(Stored items)
-- ==== Sys2Proof/Machine/JunctionReads.lean ====
section
/-! DEFINITION. The directives of the sequencer and the detector unit: REPAIR JUNCTION, REJOIN JUNCTION, READ JUNCTION, MAP
DETECTORS, READ DETECTORS, and SET GUARD. -/

namespace Sys2Proof.Machine

open Sys2Proof

namespace State

/-- A directive whose body is one junction index (R200). -/
def onJunction (f : JIdx → State → State × Answer) : Handler := fun body s =>
  match bodyNats body with
  | [jb] =>
    match idx? 12 jb with
    | some j => f j s
    | none => refuse s .form
  | _ => refuse s .form

/-! ## REPAIR and REJOIN (R72, R73) -/

/-- R72, step 1: a STALLED entry is made WAITING with its retries reloaded. -/
def repairEntry (p : Plant) (n : EntryNo) : Plant :=
  if p.pool[n].status = .stalled then p.updEnt n fun x => { x with status := .waiting, retries := x.allowance } else p

/-- REPAIR JUNCTION (R72). -/
def repairJunction : Handler := onJunction fun j s =>
  if s.plant.jn[j].state = .solo .stall then
    (s.onPlant fun e p => (p.jn[j].chain.foldl repairEntry p).enterLocal e j, .done [])
  else refuse s .state

/-- REJOIN JUNCTION (R73). -/
def rejoinJunction : Handler := onJunction fun j s =>
  if s.plant.jn[j].state = .solo .plan then
    if s.plant.planFeasible j s.tb.c then (s.onPlant fun e p => p.enterLocal e j, .done []) else refuse s .infeasible
  else refuse s .state

/-! ## READ JUNCTION (R198, section 11.4) -/

/-- Bytes 0 to 15 of the READ JUNCTION answer. -/
def sequencerBytes (j : JIdx) (J : Junction) : List Byte :=
  [byte j.val, J.state.code, J.state.causeCode, J.substate.code] ++
    (match J.order with
      | some o => [byte o.stage.num, byte o.tag.val]
      | none => [0xFF, 0xFF]) ++
    [stageByte J.green, byte J.level, flagByte J.force, flagByte J.endPassed, flagByte J.callReached] ++
    be2 J.p ++ be2 J.span ++ [byte J.cycleCount]

/-- The eight bytes of plan values (bytes 16 to 23, and 25 to 32). -/
def planBytes (v : Plan) : List Byte :=
  [byte v.mult, byte v.offset, byte v.a, byte v.ext, byte v.hold, byte v.wait] ++ be2 v.stuck

/-- Bytes 24 to 32: the staged mark and the staged set's values. -/
def stagedPlanBytes : Option Plan → List Byte
  | none => [0, 0, 0, 0, 0, 0, 0, 0, 0]
  | some v => 1 :: planBytes v

/-- The context form, 7 bytes, with its position code. -/
def contextForm (pos : Byte) : Option Context → List Byte
  | none => [0, 0, 0, 0, 0, 0, 0]
  | some c => [pos, byte c.slot.val, byte c.entry.val] ++ be2 c.saved ++ [flagByte c.minReached, byte c.prior]

/-- R136: the resume allowance remaining while the top is a resumed entry. -/
def allowanceLeft (p : Plant) (j : JIdx) : Option Nat :=
  p.jn[j].allowance.map fun a => a - ((p.topEntry? j).bind fun x => x.elapsed).getD 0

/-- Bytes 33 to 48: the bottom and the top context, and the resume allowance remaining. A single record is the top record. -/
def contextBytes (p : Plant) (j : JIdx) : List Byte :=
  let st := p.jn[j].stack
  contextForm 1 st.tail.head? ++ contextForm 2 st.head? ++ tenths (allowanceLeft p j)

/-- Bytes 49 to 62. -/
def guardBytes (now : Nat) (G : Guard) : List Byte :=
  [flagByte G.settings.enable, byte G.settings.threshold, byte G.settings.flushLevel, byte G.settings.flushTime,
    flagByte G.staged.isSome, G.probe.code] ++
    (match G.probe with
      | .armed w => byte w.val :: tenths none
      | .measuring w start _ => byte w.val :: tenths (some (now - start))
      | .off => 0xFF :: tenths none
      | .done => 0xFF :: tenths none
      | .spilled => 0xFF :: tenths none) ++
    [G.result.byte] ++ be2 G.result.occupancy ++
    (match G.result with
      | .spilled _ f => f.place
      | .absent => [0xFF, 0xFF]
      | .done _ => [0xFF, 0xFF])

/-- The time since the last good report: FFFFh when absent, FFFEh at 6553.4 s or more. -/
def sinceBytes (now : Nat) : Option LastReport → List Byte
  | none => tenths none
  | some r => be2 (min (now - r.arrived) 0xFFFE)

/-- Bytes 63 to 97. Without a last good report its 29 bytes are 0 (assumption log 61). -/
def lineBytes (now : Nat) (l : Line) : List Byte :=
  [flagByte l.up, byte l.lastTag.val, modeCode l.mode] ++ sinceBytes now l.last ++
    match l.last with
    | none => List.replicate 30 0
    | some r => 1 :: (r.body ++ List.replicate 29 0).take 29

/-- The READ JUNCTION answer data, 98 bytes (section 11.4). -/
def junctionData (now : Nat) (p : Plant) (j : JIdx) : List Byte :=
  let J := p.jn[j]
  sequencerBytes j J ++ planBytes J.plan ++ stagedPlanBytes J.stagedPlan ++ contextBytes p j ++ guardBytes now J.guard ++
    lineBytes now J.line

/-- READ JUNCTION (R198). -/
def readJunction : Handler := onJunction fun j s => (s, .done (junctionData s.now s.plant j))

/-! ## MAP DETECTORS (R77) -/

/-- A function that carries a stage, by its code. -/
def stageFn (code : Nat) (st : Stage) : DetFn :=
  match code with
  | 1 => .call st
  | 2 => .extend st
  | _ => .callExtend st

/-- A detector's function from its code and stage byte: none where the stage is out of range (RANGE). -/
def detFn? (code st : Nat) : Option DetFn :=
  match code with
  | 0 => some .none
  | 4 => some .exitIn
  | 5 => some .exitOut
  | c => (Stage.ofNum? st).map (stageFn c)

/-- The 24 functions of a map body, each as far as its stage is in range. -/
def mapBody (fields : List Nat) : Vector (Option DetFn) 24 :=
  Vector.ofFn fun d : Fin 24 => detFn? (fields.getD (2 * d.val) 0) (fields.getD (2 * d.val + 1) 0)

/-- R77: function codes are defined. -/
def mapCodesDefined (fields : List Nat) : Bool :=
  (List.range 24).all fun d => decide (fields.getD (2 * d) 0 ≤ 5)

/-- R77: at most one EXIT_IN and at most one EXIT_OUT. -/
def exitsGood (m : Vector DetFn 24) : Bool :=
  decide (m.toList.countP (fun f => f == .exitIn) ≤ 1) && decide (m.toList.countP (fun f => f == .exitOut) ≤ 1)

/-- Applied-or-staged code (R199). -/
def appliedCode (staged : Bool) : Byte := if staged then 2 else 1

/-- R77: a checked map is staged or applied. -/
def takeMap (j : JIdx) (m : Vector DetFn 24) (s : State) : State × Answer :=
  if s.plant.jn[j].state.coordinated then
    ({ s with plant := s.plant.updDet j fun D => { D with stagedMap := some m } }, .done [appliedCode true])
  else (s.onPlant fun e p => p.applyMap e j m, .done [appliedCode false])

/-- MAP DETECTORS (R77). -/
def mapDetectors : Handler := fun body s =>
  match bodyNats body with
  | [] => refuse s .form
  | jb :: fields =>
    match idx? 12 jb with
    | none => refuse s .form
    | some j =>
      if fields.length ≠ 48 ∨ mapCodesDefined fields = false then refuse s .form
      else if (mapBody fields).toList.all Option.isSome then
        let m := (mapBody fields).map fun f => f.getD .none
        if exitsGood m then takeMap j m s else refuse s .range
      else refuse s .range

/-! ## READ DETECTORS (R89) -/

/-- A row of eight occupancy marks as a byte, bit b for detector 8k + b, as a REPORT carries it (assumption log 56). -/
def rowByte (rows : Vector Bool 24) (k : Nat) : Byte :=
  byte (bitsNat ((List.range 8).map fun b => rows.toList.getD (8 * k + b) false))

/-- A function and its stage, 0 for a function that carries none (assumption log 71). -/
def fnBytes (f : DetFn) : List Byte := [f.code, stageByte f.stage?]

/-- The READ DETECTORS answer data: the items of R89 in order (R201). -/
def detectorData (now : Nat) (D : Detectors) : List Byte :=
  [rowByte D.rows 0, rowByte D.rows 1, rowByte D.rows 2, flagByte D.rowsValid] ++ D.stuck.toList.map flagByte ++
    ((List.finRange 8).flatMap fun s => [flagByte D.flags[s], byte (D.holdCount s)]) ++
    D.gap.toList.flatMap (gapBytes now) ++ D.map.toList.flatMap fnBytes ++ [flagByte D.stagedMap.isSome]

/-- READ DETECTORS (R89). -/
def readDetectors : Handler := onJunction fun j s => (s, .done (detectorData s.now s.plant.jn[j].det))

/-! ## SET GUARD (R138) -/

/-- R138: checked settings are staged or applied. -/
def takeGuard (j : JIdx) (g : GuardSettings) (s : State) : State × Answer :=
  if s.plant.jn[j].state.coordinated then
    ({ s with plant := s.plant.upd j fun J => { J with guard := { J.guard with staged := some g } } },
      .done [appliedCode true])
  else ({ s with plant := s.plant.upd j fun J => J.applySettings g }, .done [appliedCode false])

/-- SET GUARD (R138). -/
def setGuard : Handler := fun body s =>
  match bodyNats body with
  | [jb, en, threshold, level, time] =>
    match idx? 12 jb, flag? en with
    | some j, some enable =>
      if within 5 60 threshold && within 1 15 level && within 5 30 time then
        takeGuard j { enable := enable, threshold := threshold, flushLevel := level, flushTime := time } s
      else refuse s .range
    | _, _ => refuse s .form
  | _ => refuse s .form

end State

/-! ## Meanings -/

/-- REPAIR_JUNCTION (R72). -/
def execRepairJunction (s : State) : Host.Outcome State Fault Refusal := .next (s.take 0x20 State.repairJunction)

/-- REJOIN_JUNCTION (R73). -/
def execRejoinJunction (s : State) : Host.Outcome State Fault Refusal := .next (s.take 0x21 State.rejoinJunction)

/-- READ_JUNCTION (R198). -/
def execReadJunction (s : State) : Host.Outcome State Fault Refusal := .next (s.take 0x22 State.readJunction)

/-- MAP_DETECTORS (R77). -/
def execMapDetectors (s : State) : Host.Outcome State Fault Refusal := .next (s.take 0x30 State.mapDetectors)

/-- READ_DETECTORS (R89). -/
def execReadDetectors (s : State) : Host.Outcome State Fault Refusal := .next (s.take 0x31 State.readDetectors)

/-- SET_GUARD (R138). -/
def execSetGuard (s : State) : Host.Outcome State Fault Refusal := .next (s.take 0x50 State.setGuard)

end Sys2Proof.Machine
end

- [PROMPT]
State how many lines in the entries hold the word "namespace", giving the number alone.

- [RESULT OF THE TASK]
2